The Federal Reserve (Fed) has been central in the policy response to the financial turmoil that began in August 2007. It has sharply increased reserves to the banking system through open market operations and lowered the federal funds rate and discount rate on several occasions. In December 2008, it formally shifted its primary focus away from targeting the federal funds rate, allowing it to fall close to zero. As the crisis deepened, the Fed's focus shifted to providing liquidity directly to the financial system through new policy tools. Through new credit facilities, the Fed first expanded the scale of its lending to the banking system and then extended direct lending to non-bank financial firms. The latter marked the first time in over 50 years that financial institutions that are not member banks of the Federal Reserve System have been allowed to borrow directly from the Fed. After the crisis worsened in September 2008, the Fed began providing credit directly to markets for commercial paper and asset-backed securities. These programs resulted in an increase in the Fed's balance sheet of $1.4 trillion at its peak in December 2008, staying relative steady since then. The Fed's authority and capacity to lend is bound only by fears of the inflationary consequences, which have been partly offset by additional debt issuance by the Treasury. High inflation is unlikely to materialize as long as the crisis persists, but after the financial system stabilizes, the Fed may have to scale back its balance sheet rapidly to avoid it.

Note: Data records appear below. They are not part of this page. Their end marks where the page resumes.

/-! ### Rules of the whole machine -/

/-- Every instruction changes only the parts the spec's "written by" entries name for it (R22, R23, R26 to R29, R31, R37,
R66). Choices: that `FX15` writes DT and `FX18` ST is general knowledge G7, that `FX55` writes memory and `FX65` does not
reading G12 (log entry 12); that 0x00E0 writes the display is log entry 6 (decision D20); that the loads, the stores and the
draw leave I alone is decision D15, the wait sub-state D8, the latch D1, the reason of the memory instructions D2, the
strobes D7 and D24 (log entry 8). -/
def Obligations.OnlyNamedPartsAreWritten : Prop :=
  ∀ (i : Instr) (s t : State), exec i s = .next t → ∀ p, p ∉ i.touches → Part.Same s t p

/-- Every instruction changes only the registers the spec names for it; so VF only where R22's table, or its own X field or
range, says so (R21, R22). Choices: where no flag is listed VF stays by decision D12 (log entry 8); that `FX65` writes V0 to
VX and `FX55` no register is reading G12, and that `FX07` writes VX and `FX15` and `FX18` no register is general knowledge
G7 (log entry 12); that 0x00E0 writes no register is log entry 6 (decision D20). -/
def Obligations.OnlyNamedRegistersAreWritten : Prop :=
  ∀ (i : Instr) (s t : State), exec i s = .next t → ∀ k, k ∉ i.dests → t.readV k = s.readV k

/-- The list of faults is complete and faults are precise: an instruction raises exactly when R271's condition holds, and
then the state is as it was, the two strobes among it, but for the latch and the outcome; otherwise the latch stays (R271 to
R275). Choices of log entry 8: the latch is decision D1, the reason `MemoryBounds` D2, nothing else changed D3, no wrap of
an effective address D14, a sprite of no rows not raising D21. -/
def Obligations.FaultsAreListedAndPrecise : Prop :=
  ∀ (i : Instr) (s : State), ∃ t, exec i s = .next t ∧
    (∀ r, i.raises s = some r → t.fault = some r ∧
      t.out = ⟨.faulted r, s.out.keyPoll, s.out.unknownOp⟩ ∧ t.pc = s.pc ∧
      FrameBut [] [.latch, .outputs] s t) ∧
    (i.raises s = none → t.fault = s.fault)

/-- Where pc goes: to the row of R127's table for an instruction that does not raise, nowhere for one that does. Choices
beside R127 (log entries 8 and 12): the key of the two key skips is VX mod 16 by decision D9 (R236), `5XYn` and `9XYn` skip
at every n by decision D18 (R101), the sum of `BNNN` is D16, the popped address D17, `FX0A` completing in the step that
decodes it D8, no wrap of an effective address in what raises D14, a sprite of no rows not raising D21, pc kept by a raise
D3, the skips' polarity general knowledge G5 and G6. -/
def Obligations.PcMovesAsTheTableSays : Prop :=
  ∀ (i : Instr) (s t : State), exec i s = .next t →
    (i.raises s = none → t.pc.toNat = i.pcAfter s) ∧ (i.raises s ≠ none → t.pc = s.pc)

/-- The inputs reach only their readers: the random byte `CXKK`, the levels `EX9E` and `EXA1`, the event `FX0A` (R41 to R43;
the inputs as ports are decisions D6 and D7, log entry 8, and as fields of the state log entry 2). Two runs of an
instruction that differ in nothing it may read end alike but for the inputs themselves. -/
def Obligations.InputsReachOnlyTheirReaders : Prop :=
  ∀ (i : Instr) (s t : State) (j : StepInput), i.SameInputs s.inp j → exec i s = .next t →
    exec i { s with inp := j } = .next { t with inp := j }
end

In March 2008, JPMorgan Chase agreed to acquire Bear Stearns. As part of the agreement, the Fed made a $28.82 billion loan to a limited liability corporation (LLC) it created to buy $29.97 billion of assets from Bear Stearns. The Fed has also agreed to make loans and purchase assets through an LLC from the American International Group (AIG) worth more than $120 billion. In November 2008, the Fed and federal government agreed to guarantee losses on $306 billion of assets owned by Citigroup. In all of these agreements, the Fed is exposed to downside financial risk if the assets purchased or guaranteed fall in value.
The statutory authority for most of the Fed's recent actions is based on a clause in the Federal Reserve Act to be used in “unusual or exigent circumstances” that had not been invoked in more than 70 years. All loans are backed by collateral that reduces the risk of losses. Any losses borne by the Fed from its loans or asset purchases would reduce the profits it remits to the Treasury, making the effect on the federal budget similar to if the loans were made directly by Treasury. It is highly unlikely that losses would exceed its other profits and capital, and require revenues to be transferred to the Fed from the Treasury.

Two policy issues raised by the Fed's actions are issues of systemic risk and moral hazard. Moral hazard refers to the phenomenon where actors take on more risk because they are protected. The Fed's involvement in stabilizing Bear Stearns, AIG, and Citigroup stemmed from the fear of systemic risk (that the financial system as a whole would cease to function) if they were allowed to fail. In other words, the firms were seen as “too big (or too interconnected) to fail.” The Fed's regulatory structure is intended to mitigate the moral hazard that stems from access to government protections. Yet Bear Stearns and AIG were not under the Fed's regulatory oversight because they were not member banks in the Federal Reserve system.

The Helping Families Save Their Homes Act of 2009 (S. 896, P.L. 111-22) permits audits by the Government Accountability Office of limited Fed emergency activities. Other bills to audit the Fed include H.R. 1207/H.R. 3310/S. 604, H.R. 4173, S. 1803, and H.R. 2424/S. 1457. H.R. 4173 also modifies the Fed's regulatory powers and emergency authority, and passed the House on December 11, 2009.

Monetary Policy and the Federal Reserve: Current Policy and Conditions

Marc Labonte
Specialist in Macroeconomic Policy

The Federal Reserve (Fed) defines monetary policy as the actions it undertakes to influence the availability and cost of money and credit to help promote its congressionally mandated goals, achieving a stable price level and maximum sustainable economic growth. Since the expectations of market participants play an important role in determining prices and growth, monetary policy can also be defined to include the directives, policies, statements, and actions of the Fed that influence how the future is perceived. In addition, the Fed acts as a “lender of last resort” to the nation's financial system, meaning that it ensures its sustainability, solvency, and integrity. This role has become of great importance with the onset of the financial crisis in the summer of 2007.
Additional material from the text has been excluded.